Open Letter To King Charles

Regarding that inheritance…

Image Source: Wikimedia Commons, Public Domain

Dear Charles,

I like that you insist on me dropping the ‘King’ and calling you, simply, Charles. Did you inherit your humility from the Queen? Lovely lady, that Elizabeth. Lovely lady.

First off, I’m sorry for your loss. We can only imagine what kind of intimate relationship you and your mother had behind all of the pageantry and royal facade.

All that wealth, power, and privilege is really an unfair fate for such simple folk as yourselves. You probably wish your parents were migrants who scrubbed bathroom floors for a living.

You would at least then have one less headache of having to deal with the late Queen’s £650 million pound inheritance. I mean, I really do feel sorry for you, Charles. All that money. What is a poor humble king to do?

First, you have to deal with those ungrateful little brats, Harry and Meghan, who can only think to make you look bad on Oprah and Anderson Cooper and every other gushing media outlet they can think to stick their ingratiating pretty little privileged faces on.

It must have felt good to shut the doors of Frogmore Cottage on them, but you wish there was more you could do. You are not a man to sell yourself short on a good revenge.

I trust this cottage business is only the tip of the iceberg in your long, slow, glacial retribution for these two royal sell-outs. Nobody throws the royal family under the bus with impunity.

We Sicilians know a thing or two about family loyalty and retribution, you old devil. Your secret is safe with me. I like the way you think, Charles.

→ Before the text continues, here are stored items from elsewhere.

/-- The state of tracker k takes a snapshot's words (R352), in the order in which a primary of the model sends them. -/
def Dev.applySnap (d : Dev) (k : Nat) (ws : List Nat) : Dev :=
  let g := d.geo k
  let w := fun i => ws.getD i 0
  let d1 := d.setPr k { d.pr k with tref := (s64 ws 0).toNat, bref := s64 ws 2, lref := s64 ws 4, fref := s64 ws 6, b := (s64 ws 8).toNat
                                    b0 := s64 ws 10, dd := s64 ws 12, ssPrev := w 14, nint := w 15 % 256, skip := bitOf (w 15) 8
                                    rev := bitOf (w 15) 9, ok := bitOf (w 15) 10, upd := w 16, nrec := w 17 }
  let d2 := (d1.wr (R.PRD_STAT k) (BitVec.ofNat 32 (w 18))).wr (R.PRD_RBIAS k) (BitVec.ofNat 32 (w 19))
  let nr := if d.ripFit k then g.ms else 0
  let nt := if d.teFit k then g.m else 0
  let d3 := (d2.wrList (R.PRD_RM k) ((ws.drop 20).take nr)).wrList (R.PRD_TE k) ((ws.drop (20 + nr)).take nt)
  let p := ws.drop (20 + nr + nt)
  let v := fun i => p.getD i 0
  let d4 := (d3.wr (R.PRS_ACC k) (BitVec.ofNat 32 (v 0))).setPs k
    { d3.ps k with lfsr := v 1 % 2 ^ 16, cw := bits (v 1) 23 16, ci := bits (v 1) 31 24, hist := v 2 + 2 ^ 32 * v 3, hcnt := v 4 }
  let d5 := (d4.put64 (R.PRS_HIST_LO k) (R.PRS_HIST_HI k) (v 2 + 2 ^ 32 * v 3)).wr (R.PRS_NSTR k) (BitVec.ofNat 32 (v 5))
  let d6 := forN 64 (fun x sp => (x.put (F.PRS_POS_LAST k sp) (v (6 + sp) / 16)).put (F.PRS_POS_RUN k sp) (v (6 + sp))) d5
  (d6.snapCdt (d6.ownedChans k) (p.drop 70)).prdShow k

/-- Chunks in order. -/
def insChunk (c : Nat × List Nat) : List (Nat × List Nat) → List (Nat × List Nat)
  | [] => [c]
  | e :: r => if c.1 < e.1 then c :: e :: r else if c.1 = e.1 then e :: r else e :: insChunk c r

def snap0 : Snap := ⟨none, [], none⟩
def Dev.snap (d : Dev) (k : Nat) : Snap := smGet d.mir.snaps snap0 k
def Dev.setSnap (d : Dev) (k : Nat) (x : Snap) : Dev := d.upMir (fun m => { m with snaps := smSet m.snaps snap0 k x })

/-- A TOOTH frame of a tracker that takes its records from its own block: the mirrored state is kept. -/
def Dev.mirNote (d : Dev) (f : MirTooth) : Dev :=
  let k := f.trk.val
  let d1 := d.upMir (fun m => { m with tst := smSet m.tst 0 k (mirCode f) })
  if f.kind.val = 3 then d1 else d1.setSnap k { d1.snap k with prev := some f.cyc }

/-- Held frames from the last one on that begins cycle c (low 32 bits), with the frames before it; `prev` is the cycle count of
the record before them (R351). -/
def splitAtCycle (c : Nat) : Option Int → List MirTooth → List MirTooth × List MirTooth
  | _, [] => ([], [])
  | prev, f :: r =>
    let rest := splitAtCycle c (if f.kind.val = 3 then prev else some f.cyc) r
    if !rest.2.isEmpty then (f :: rest.1, rest.2)
    else if f.kind.val != 3 && ofS 32 f.cyc == c && prev.elim true (fun p => p != f.cyc) then ([], f :: r)
    else (f :: r, [])

/-- The frames before the boundary of a snapshot are let go; what is held begins with the boundary. -/
def Dev.snapCut (d : Dev) (k c : Nat) : Option Dev :=
  let s := d.snap k
  let p := splitAtCycle c s.prev s.held
  if p.2.isEmpty then none else
    let d1 := p.1.foldl (fun (x : Dev) f => x.mirNote f) d
    some (d1.setSnap k { d1.snap k with held := p.2 })

/-- A chunk of the snapshot that tracker k is at, of cycle c (R352). The last one replaces its state, and the held frames are
processed in order; the run of matching digests begins with it (R345). -/
def Dev.snapChunk (d : Dev) (k c chunk nchunk : Nat) (got : List (Nat × List Nat)) (words : List Nat) : Dev :=
  let all := insChunk (chunk, words) got
  if all.length < nchunk then d.setSnap k { d.snap k with part := some (c, all) }
  else
    let held := (d.snap k).held
    let d1 := (d.applySnap k (all.flatMap (fun e => e.2))).upMir (fun m => { m with snaps := smDel m.snaps k, applied := m.applied ++ [k], okRun := smDel m.okRun k })
    (held.foldl (fun (x : Dev) f => x.mirRecord f) d1.mirShow).alignDone

/-- MIR_SNAP (R352). A snapshot whose boundary no held frame begins is let go; one of another cycle takes the place of the one
begun (DESIGN CHOICE, notes/assumptions/82.md). -/
def execMirSnap (ok : Bool) (seq : Nat) (k : Fin 16) (chunk nchunk cyc : Nat) (words : List Nat) (s : State) : Host.Outcome State Fault Refusal :=
  s.run (fun d => d.mirRx ok seq (fun d =>
    let c := cyc % 2 ^ 32
    if d.mirState ≠ 4 || !d.mir.held || d.mir.applied.contains k.val then d
    else match (d.snap k).part with
      | some (e, got) =>
        if e = c then d.snapChunk k c chunk nchunk got words
        else match d.snapCut k c with | some x => x.snapChunk k c chunk nchunk [] words | none => d
      | none => match d.snapCut k c with | some x => x.snapChunk k c chunk nchunk [] words | none => d))

/-- A TOOTH frame of a tracker whose snapshot is awaited is held, 64 of them at most (R352). A snapshot not complete by the
64th since its boundary fails, and its frames act no more; while none has begun, the oldest is let go. -/
def Dev.mirHold (d : Dev) (f : MirTooth) : Dev :=
  let k := f.trk.val
  if !d.mir.held then d.mirNote f
  else
    let s := d.snap k
    let h := s.held ++ [f]
    match s.part with
    | some _ =>
      if h.length < 64 then d.setSnap k { s with held := h }
      else h.foldl (fun (x : Dev) f => x.mirNote f) ((d.setSnap k { s with part := none, held := [] }).raise 22 9 k 1)
    | none =>
      if h.length ≤ 64 then d.setSnap k { s with held := h }
      else
        let d1 := (h.take 1).foldl (fun (x : Dev) f => x.mirNote f) d
        d1.setSnap k { d1.snap k with held := h.drop 1 }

Revenge is best served cold / Photo by Jez Timms on Unsplash

But your problems don’t stop there, do they? Now you have to deal with that other royal pain in the ass, Andrew. You already offered the disgraced duke the keys to Harry and Meghan’s cottage, and now he wants a piece of your inheritance too? Ungrateful little brat.

We know how a mafia Godfather would respond to such a situation. Not much different than how your own nation’s royal king of old, Henry VIII, would have handled it.

Aren’t you nostalgic for the days where royal power really meant royal power? Henry VIII didn’t have to contend with any Oprah in his day, let alone the woke mobs on social media.

I mean, six wives? Executions without trial at the slightest hint of ingratitude or treason? This is the kind of healthy royal power that would allow a (humble) king like yourself to breathe freely and sleep soundly at night.

Make my day. I dare you… / Image Source: Wikimedia Commons, Public Domain

But let’s not dwell on the fantasies of the past, Charles. We need to deal with the realities of today.

Which brings me to the reason for my writing this letter to you. I want to help you get revenge on all of your ungrateful little royal brats.

Consider me an unlikely ally, a brother from another mother.

You see, my grandparents were fishermen from Palermo, Sicily. They came to America with nothing. My father worked at a grocery store his whole life. Nothing to gain, nothing to lose, so to speak.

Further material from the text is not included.